#### Problem
Everything from the line containing "-- ==== Sys2Proof/Syntax.lean" through the line containing "one constructor for" should be repeated exactly, and nothing else from the data.

#### Supplied records
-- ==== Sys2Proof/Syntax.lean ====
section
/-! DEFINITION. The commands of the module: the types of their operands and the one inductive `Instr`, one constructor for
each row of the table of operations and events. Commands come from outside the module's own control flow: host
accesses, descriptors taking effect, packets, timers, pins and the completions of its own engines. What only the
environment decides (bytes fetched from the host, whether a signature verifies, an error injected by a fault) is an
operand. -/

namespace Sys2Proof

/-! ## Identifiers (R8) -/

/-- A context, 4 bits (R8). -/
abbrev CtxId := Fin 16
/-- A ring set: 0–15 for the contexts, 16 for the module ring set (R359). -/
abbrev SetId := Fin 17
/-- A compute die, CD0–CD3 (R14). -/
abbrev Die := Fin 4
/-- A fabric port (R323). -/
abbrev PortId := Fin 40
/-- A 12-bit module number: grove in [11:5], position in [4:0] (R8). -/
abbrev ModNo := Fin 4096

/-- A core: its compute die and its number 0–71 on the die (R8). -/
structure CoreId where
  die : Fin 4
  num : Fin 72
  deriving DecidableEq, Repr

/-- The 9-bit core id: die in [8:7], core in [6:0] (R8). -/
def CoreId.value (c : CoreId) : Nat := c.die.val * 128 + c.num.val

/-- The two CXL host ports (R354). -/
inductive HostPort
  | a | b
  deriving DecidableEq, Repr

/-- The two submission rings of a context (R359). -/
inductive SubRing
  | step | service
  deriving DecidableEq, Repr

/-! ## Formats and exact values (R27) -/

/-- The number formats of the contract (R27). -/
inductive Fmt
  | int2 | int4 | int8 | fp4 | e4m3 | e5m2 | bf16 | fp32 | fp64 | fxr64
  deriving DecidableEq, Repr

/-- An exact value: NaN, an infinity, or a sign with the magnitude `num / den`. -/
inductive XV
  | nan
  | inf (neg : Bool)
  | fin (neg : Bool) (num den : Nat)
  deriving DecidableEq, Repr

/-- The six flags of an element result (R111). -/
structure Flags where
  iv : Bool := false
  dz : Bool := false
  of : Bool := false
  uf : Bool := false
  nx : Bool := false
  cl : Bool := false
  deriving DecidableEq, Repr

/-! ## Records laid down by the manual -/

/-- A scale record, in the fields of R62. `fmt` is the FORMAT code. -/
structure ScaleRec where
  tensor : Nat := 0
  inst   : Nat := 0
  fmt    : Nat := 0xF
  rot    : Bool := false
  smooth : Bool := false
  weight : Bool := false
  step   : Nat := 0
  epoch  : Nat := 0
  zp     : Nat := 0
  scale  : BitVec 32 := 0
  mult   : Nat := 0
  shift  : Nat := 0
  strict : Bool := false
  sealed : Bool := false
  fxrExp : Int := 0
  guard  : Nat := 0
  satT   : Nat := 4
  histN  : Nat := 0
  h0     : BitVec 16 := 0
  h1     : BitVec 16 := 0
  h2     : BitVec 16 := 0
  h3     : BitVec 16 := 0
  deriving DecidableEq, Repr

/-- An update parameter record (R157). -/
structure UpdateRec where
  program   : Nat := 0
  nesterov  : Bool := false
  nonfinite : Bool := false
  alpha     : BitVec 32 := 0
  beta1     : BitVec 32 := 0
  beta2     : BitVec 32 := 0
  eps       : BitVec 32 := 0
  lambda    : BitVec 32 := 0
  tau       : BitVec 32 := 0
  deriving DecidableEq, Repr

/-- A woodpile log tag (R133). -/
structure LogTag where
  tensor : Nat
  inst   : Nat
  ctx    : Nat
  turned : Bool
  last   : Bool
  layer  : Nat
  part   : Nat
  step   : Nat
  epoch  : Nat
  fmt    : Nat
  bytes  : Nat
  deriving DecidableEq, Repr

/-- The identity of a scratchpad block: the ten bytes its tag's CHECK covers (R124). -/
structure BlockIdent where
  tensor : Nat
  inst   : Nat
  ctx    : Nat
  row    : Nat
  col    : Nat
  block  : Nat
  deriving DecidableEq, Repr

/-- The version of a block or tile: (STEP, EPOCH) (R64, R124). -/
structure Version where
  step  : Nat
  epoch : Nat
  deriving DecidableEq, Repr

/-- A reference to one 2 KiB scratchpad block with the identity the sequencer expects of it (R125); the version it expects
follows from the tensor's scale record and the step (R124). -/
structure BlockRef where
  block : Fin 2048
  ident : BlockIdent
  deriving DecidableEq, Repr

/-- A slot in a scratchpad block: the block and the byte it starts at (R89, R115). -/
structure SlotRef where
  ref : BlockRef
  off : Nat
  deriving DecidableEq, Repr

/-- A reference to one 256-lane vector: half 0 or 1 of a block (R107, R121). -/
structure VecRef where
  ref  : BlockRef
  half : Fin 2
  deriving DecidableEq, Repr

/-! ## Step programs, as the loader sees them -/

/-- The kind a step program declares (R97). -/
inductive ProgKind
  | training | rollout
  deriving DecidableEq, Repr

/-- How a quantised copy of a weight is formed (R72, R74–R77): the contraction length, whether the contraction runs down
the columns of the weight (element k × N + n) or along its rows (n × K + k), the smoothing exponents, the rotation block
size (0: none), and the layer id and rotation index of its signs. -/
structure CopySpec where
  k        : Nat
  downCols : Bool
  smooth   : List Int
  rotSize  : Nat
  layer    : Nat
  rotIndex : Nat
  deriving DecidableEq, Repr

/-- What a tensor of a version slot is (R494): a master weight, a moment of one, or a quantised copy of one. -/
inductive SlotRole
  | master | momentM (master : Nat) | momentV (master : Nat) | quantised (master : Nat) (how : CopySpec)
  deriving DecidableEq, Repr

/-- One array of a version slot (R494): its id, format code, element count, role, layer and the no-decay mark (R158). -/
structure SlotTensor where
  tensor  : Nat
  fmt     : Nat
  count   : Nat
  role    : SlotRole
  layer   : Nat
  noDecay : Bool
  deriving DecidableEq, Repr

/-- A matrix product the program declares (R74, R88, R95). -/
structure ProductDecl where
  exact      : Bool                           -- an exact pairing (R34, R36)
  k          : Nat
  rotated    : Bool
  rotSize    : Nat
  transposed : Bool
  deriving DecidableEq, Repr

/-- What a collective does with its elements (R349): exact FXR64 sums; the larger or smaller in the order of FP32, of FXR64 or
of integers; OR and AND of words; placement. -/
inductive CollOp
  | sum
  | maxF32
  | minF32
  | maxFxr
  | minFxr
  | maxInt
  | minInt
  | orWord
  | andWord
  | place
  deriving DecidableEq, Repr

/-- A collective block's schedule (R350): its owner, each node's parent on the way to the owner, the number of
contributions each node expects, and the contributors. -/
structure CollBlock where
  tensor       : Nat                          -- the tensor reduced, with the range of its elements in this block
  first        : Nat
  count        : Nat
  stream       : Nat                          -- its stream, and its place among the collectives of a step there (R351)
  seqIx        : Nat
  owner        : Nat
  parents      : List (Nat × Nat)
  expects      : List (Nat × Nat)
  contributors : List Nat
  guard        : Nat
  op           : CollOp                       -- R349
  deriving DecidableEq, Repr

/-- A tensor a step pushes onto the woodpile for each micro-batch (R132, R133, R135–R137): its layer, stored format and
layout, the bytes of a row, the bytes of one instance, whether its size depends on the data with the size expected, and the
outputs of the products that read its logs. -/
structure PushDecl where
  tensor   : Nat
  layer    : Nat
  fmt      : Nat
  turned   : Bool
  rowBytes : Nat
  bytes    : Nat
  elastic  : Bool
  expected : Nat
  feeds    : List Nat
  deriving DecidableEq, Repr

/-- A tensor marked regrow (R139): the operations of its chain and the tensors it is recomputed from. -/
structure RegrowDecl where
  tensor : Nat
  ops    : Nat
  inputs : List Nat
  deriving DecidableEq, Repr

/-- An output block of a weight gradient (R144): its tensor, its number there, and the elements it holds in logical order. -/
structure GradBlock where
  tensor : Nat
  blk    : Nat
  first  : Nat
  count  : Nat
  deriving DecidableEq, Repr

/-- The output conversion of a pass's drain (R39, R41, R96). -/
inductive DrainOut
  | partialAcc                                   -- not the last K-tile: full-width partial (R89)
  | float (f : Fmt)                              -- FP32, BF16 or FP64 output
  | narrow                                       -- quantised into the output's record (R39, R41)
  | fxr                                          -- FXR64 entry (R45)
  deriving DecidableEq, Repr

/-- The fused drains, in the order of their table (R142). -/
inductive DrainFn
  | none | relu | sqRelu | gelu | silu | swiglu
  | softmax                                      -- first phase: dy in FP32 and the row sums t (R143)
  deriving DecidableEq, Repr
==
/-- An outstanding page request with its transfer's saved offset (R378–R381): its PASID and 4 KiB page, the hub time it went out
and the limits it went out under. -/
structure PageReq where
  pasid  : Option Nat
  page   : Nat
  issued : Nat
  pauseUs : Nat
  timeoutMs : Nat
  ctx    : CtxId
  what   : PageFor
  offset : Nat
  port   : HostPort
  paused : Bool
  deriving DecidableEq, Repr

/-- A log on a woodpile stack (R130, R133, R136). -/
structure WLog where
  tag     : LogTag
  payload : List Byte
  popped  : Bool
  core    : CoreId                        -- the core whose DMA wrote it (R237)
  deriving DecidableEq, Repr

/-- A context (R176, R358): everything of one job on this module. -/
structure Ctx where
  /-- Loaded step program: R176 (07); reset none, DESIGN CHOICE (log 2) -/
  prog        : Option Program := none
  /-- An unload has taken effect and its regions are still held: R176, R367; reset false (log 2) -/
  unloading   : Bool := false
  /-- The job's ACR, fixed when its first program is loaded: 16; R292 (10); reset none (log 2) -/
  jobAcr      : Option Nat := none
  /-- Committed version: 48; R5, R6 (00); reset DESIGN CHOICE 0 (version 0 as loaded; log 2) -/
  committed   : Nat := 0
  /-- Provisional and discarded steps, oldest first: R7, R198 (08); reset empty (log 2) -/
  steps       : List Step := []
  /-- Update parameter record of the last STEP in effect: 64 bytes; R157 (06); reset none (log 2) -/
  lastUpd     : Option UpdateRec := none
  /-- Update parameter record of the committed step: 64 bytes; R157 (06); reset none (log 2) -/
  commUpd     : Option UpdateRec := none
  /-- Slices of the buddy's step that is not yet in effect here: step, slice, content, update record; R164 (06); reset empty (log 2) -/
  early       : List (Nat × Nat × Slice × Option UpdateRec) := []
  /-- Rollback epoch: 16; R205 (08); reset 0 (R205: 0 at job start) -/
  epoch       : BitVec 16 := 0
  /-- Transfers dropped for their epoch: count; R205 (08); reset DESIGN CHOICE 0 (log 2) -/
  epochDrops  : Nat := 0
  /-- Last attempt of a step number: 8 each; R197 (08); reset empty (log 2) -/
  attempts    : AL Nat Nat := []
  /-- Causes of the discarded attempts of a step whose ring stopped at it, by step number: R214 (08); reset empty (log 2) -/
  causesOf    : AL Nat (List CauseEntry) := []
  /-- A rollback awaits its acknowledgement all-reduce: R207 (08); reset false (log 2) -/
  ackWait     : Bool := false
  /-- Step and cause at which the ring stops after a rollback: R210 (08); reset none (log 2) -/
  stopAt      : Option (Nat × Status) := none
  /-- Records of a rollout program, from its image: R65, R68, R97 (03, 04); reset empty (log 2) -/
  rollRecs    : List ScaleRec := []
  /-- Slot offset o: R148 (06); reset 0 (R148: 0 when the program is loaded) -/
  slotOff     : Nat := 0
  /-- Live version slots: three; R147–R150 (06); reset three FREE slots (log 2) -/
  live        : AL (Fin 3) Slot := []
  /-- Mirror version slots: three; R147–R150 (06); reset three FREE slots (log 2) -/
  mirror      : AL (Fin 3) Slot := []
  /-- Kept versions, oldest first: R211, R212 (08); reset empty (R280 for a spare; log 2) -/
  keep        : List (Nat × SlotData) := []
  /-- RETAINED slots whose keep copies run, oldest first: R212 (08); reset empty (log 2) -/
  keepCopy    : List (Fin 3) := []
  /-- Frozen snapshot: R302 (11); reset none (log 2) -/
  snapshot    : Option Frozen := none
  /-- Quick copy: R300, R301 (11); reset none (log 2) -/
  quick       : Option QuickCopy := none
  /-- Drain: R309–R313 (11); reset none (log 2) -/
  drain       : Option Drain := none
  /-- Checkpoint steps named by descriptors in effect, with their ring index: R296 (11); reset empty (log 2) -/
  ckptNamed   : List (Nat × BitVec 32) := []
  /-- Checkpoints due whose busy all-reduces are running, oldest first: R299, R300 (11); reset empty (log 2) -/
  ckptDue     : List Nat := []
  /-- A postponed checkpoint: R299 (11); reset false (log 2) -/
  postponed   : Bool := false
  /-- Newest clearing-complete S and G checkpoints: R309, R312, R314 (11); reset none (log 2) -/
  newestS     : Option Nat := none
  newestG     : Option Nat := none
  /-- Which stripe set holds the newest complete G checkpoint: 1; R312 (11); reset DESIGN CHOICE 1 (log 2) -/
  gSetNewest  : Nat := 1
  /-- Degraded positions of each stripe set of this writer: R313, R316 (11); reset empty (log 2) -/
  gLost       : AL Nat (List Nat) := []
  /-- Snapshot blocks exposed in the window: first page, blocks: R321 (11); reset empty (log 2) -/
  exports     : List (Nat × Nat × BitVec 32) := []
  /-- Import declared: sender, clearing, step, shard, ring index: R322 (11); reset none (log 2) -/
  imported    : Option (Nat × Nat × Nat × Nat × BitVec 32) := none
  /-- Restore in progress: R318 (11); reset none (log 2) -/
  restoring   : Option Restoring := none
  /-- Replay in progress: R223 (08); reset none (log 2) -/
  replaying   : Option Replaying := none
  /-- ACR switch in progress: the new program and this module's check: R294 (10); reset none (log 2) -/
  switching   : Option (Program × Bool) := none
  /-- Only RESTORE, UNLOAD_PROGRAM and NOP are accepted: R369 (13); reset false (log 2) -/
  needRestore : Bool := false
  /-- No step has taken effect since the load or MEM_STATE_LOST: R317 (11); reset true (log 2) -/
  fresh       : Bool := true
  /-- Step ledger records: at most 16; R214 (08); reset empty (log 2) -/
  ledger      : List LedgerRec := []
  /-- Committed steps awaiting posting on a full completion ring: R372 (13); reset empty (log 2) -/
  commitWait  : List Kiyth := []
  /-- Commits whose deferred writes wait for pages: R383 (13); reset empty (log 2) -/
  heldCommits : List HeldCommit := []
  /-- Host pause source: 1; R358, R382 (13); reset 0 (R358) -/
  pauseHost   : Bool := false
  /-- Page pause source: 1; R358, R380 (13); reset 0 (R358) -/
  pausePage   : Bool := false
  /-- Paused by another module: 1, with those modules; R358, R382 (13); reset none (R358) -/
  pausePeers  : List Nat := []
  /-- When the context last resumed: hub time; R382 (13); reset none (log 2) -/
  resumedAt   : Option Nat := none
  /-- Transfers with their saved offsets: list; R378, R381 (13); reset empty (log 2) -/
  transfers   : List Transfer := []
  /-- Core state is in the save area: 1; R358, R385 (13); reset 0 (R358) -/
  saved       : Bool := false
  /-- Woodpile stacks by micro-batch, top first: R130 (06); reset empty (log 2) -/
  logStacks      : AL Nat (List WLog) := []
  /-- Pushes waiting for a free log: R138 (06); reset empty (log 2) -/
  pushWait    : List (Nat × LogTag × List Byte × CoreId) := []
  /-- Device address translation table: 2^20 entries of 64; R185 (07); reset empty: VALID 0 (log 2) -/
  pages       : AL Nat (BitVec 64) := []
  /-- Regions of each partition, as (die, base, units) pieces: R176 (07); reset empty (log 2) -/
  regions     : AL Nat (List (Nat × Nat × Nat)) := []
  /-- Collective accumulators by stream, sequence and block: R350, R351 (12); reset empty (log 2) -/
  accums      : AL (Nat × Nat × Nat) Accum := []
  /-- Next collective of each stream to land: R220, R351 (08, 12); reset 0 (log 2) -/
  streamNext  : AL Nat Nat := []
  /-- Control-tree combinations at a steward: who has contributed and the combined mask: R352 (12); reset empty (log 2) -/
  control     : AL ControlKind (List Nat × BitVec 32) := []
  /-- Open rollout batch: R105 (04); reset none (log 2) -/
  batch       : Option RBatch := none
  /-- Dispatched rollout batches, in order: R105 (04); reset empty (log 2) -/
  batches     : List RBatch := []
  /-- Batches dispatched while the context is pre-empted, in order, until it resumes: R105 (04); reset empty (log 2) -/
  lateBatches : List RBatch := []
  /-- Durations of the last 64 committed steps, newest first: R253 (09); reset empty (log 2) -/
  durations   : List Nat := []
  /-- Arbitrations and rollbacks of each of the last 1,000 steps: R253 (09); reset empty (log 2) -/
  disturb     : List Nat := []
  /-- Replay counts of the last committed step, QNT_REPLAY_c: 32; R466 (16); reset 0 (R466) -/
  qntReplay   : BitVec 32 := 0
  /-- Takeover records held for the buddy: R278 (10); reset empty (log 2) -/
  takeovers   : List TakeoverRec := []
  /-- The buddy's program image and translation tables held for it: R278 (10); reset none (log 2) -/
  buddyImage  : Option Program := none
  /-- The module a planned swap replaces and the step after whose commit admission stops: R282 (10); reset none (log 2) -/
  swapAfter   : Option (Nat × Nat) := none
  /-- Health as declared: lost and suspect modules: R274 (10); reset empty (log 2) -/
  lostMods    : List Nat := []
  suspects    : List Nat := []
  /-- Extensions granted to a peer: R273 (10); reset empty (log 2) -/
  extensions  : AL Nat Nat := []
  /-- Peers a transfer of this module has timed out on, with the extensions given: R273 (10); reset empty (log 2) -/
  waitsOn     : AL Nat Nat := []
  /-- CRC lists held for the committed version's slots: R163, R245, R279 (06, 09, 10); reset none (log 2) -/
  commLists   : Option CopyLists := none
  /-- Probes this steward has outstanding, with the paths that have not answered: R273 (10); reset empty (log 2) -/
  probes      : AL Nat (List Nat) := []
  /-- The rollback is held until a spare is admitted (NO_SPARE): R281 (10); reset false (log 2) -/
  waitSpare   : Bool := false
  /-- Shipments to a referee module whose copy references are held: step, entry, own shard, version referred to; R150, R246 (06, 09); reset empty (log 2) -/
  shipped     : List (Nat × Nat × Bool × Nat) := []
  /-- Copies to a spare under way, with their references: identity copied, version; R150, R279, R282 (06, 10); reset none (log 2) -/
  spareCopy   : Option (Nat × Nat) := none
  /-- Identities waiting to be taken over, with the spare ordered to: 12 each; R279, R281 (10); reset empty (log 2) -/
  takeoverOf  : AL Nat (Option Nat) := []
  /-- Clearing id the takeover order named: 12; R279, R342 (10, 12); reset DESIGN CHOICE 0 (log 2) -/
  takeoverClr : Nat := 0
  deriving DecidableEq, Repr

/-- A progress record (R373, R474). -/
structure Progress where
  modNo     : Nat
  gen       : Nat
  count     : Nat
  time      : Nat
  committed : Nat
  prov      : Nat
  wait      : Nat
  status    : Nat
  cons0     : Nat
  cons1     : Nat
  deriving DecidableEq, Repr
---
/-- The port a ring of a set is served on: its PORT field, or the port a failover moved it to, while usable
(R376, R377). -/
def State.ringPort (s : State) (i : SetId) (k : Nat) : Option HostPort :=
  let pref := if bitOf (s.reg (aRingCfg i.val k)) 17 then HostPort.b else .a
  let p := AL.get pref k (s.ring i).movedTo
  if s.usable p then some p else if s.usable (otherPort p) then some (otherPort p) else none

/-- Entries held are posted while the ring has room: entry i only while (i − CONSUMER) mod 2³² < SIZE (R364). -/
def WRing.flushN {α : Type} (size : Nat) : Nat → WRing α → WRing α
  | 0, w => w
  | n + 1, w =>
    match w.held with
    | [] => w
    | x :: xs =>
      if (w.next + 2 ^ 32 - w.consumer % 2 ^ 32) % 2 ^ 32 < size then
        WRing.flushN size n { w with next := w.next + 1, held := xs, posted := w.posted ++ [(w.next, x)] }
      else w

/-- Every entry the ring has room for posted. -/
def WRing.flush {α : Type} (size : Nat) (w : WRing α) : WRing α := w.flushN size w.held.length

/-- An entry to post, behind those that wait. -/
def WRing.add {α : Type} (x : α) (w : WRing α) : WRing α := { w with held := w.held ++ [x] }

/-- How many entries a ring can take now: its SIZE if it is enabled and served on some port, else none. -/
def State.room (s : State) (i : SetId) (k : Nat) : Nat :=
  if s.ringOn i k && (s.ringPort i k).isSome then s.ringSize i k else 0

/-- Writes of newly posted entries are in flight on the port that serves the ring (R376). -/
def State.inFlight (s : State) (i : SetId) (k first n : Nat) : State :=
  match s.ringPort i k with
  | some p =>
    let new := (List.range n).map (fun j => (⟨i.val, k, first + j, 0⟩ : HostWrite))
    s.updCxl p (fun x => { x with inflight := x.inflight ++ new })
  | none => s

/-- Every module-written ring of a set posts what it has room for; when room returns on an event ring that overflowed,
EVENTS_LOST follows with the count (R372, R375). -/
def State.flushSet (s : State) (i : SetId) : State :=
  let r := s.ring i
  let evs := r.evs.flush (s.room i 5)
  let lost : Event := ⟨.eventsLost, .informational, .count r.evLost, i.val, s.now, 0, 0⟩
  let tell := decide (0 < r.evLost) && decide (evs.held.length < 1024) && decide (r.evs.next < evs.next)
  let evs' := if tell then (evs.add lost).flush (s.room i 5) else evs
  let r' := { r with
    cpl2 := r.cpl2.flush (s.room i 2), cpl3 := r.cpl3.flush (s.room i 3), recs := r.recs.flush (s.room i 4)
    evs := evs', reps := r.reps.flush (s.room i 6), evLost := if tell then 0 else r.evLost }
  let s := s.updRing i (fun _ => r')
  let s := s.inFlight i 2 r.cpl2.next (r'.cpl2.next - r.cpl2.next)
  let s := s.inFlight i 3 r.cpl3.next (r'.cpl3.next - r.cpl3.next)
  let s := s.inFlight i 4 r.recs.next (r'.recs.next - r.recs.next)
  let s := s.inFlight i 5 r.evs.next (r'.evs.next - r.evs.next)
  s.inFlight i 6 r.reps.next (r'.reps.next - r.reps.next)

#### Response for this exercise
-- ==== Sys2Proof/Syntax.lean ====
section
/-! DEFINITION. The commands of the module: the types of their operands and the one inductive `Instr`, one constructor for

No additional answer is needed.